Work to be completed → Give the lines below again exactly, starting with the line that holds "zone start s" and going on through the line that holds "Sys2Proof.Machine.execClassInfo link tag cls s".

[[ Input data, beginning ]]

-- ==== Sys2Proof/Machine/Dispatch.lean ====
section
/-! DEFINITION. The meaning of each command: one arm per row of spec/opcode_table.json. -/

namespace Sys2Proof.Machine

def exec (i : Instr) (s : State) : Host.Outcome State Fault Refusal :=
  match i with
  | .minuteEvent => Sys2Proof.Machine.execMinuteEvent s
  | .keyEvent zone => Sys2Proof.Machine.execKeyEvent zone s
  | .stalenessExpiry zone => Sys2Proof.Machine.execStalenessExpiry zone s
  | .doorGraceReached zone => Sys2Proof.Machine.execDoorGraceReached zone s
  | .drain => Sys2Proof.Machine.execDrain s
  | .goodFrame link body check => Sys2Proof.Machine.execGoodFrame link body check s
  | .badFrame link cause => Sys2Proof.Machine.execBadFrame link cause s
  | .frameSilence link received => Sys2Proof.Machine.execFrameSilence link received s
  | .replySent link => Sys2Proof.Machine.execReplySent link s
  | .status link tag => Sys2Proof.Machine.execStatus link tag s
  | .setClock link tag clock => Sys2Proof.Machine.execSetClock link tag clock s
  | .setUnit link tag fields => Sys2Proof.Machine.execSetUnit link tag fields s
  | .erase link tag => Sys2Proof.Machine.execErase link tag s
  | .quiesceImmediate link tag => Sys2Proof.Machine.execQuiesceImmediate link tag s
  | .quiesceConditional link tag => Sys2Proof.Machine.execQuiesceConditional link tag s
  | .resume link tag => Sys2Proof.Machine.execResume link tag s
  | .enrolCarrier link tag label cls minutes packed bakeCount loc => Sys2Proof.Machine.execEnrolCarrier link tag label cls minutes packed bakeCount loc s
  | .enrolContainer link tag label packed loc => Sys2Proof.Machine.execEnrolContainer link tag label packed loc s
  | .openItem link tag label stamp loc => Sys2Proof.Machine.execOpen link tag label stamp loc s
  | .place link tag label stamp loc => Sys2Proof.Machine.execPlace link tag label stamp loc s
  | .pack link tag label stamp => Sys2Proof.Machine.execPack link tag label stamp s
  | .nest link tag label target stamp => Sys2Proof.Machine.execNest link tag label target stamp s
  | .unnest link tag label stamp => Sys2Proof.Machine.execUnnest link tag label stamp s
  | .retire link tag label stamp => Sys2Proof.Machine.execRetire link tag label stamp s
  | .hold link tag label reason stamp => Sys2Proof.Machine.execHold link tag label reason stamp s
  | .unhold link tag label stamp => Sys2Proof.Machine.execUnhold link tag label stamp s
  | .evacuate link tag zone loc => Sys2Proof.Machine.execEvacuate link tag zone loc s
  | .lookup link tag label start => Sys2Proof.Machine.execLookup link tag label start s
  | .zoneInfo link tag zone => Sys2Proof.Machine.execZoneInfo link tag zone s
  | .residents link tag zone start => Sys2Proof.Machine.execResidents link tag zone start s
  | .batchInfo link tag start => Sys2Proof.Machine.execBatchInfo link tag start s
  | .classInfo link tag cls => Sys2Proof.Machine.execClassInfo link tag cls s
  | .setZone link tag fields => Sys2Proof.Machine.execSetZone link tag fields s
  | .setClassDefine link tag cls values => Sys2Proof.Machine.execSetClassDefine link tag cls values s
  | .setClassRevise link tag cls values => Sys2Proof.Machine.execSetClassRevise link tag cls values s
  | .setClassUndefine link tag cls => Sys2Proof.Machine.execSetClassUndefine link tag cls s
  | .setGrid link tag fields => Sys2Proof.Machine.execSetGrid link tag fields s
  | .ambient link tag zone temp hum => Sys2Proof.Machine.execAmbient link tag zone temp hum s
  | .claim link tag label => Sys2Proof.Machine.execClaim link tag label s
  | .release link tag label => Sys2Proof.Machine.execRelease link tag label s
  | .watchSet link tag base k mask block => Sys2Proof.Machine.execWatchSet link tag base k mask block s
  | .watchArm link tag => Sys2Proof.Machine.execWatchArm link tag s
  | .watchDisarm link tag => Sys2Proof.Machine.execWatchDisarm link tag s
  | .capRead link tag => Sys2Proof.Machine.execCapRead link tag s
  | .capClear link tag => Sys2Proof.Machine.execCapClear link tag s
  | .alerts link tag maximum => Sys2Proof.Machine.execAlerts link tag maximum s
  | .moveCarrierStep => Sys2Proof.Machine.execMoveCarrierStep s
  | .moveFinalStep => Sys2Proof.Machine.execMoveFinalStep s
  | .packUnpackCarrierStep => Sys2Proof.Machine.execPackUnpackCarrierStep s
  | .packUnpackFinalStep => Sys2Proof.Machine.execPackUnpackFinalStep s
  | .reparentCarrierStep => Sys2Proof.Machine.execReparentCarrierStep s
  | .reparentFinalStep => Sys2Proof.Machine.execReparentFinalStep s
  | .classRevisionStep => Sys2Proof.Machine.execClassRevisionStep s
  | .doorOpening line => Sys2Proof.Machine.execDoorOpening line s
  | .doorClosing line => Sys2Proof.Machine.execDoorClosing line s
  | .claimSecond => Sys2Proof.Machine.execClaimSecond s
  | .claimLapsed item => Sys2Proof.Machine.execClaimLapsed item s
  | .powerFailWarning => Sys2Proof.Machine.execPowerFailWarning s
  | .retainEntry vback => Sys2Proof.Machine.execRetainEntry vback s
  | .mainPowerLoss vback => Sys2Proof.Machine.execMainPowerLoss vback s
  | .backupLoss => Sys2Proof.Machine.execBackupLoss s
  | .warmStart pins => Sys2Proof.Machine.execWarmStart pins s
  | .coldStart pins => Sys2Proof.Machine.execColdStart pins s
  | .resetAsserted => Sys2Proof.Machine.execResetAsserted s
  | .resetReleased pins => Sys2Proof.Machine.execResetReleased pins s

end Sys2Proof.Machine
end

[[ Input data, end ]]

Written solution →
  | .residents link tag zone start => Sys2Proof.Machine.execResidents link tag zone start s
  | .batchInfo link tag start => Sys2Proof.Machine.execBatchInfo link tag start s
  | .classInfo link tag cls => Sys2Proof.Machine.execClassInfo link tag cls s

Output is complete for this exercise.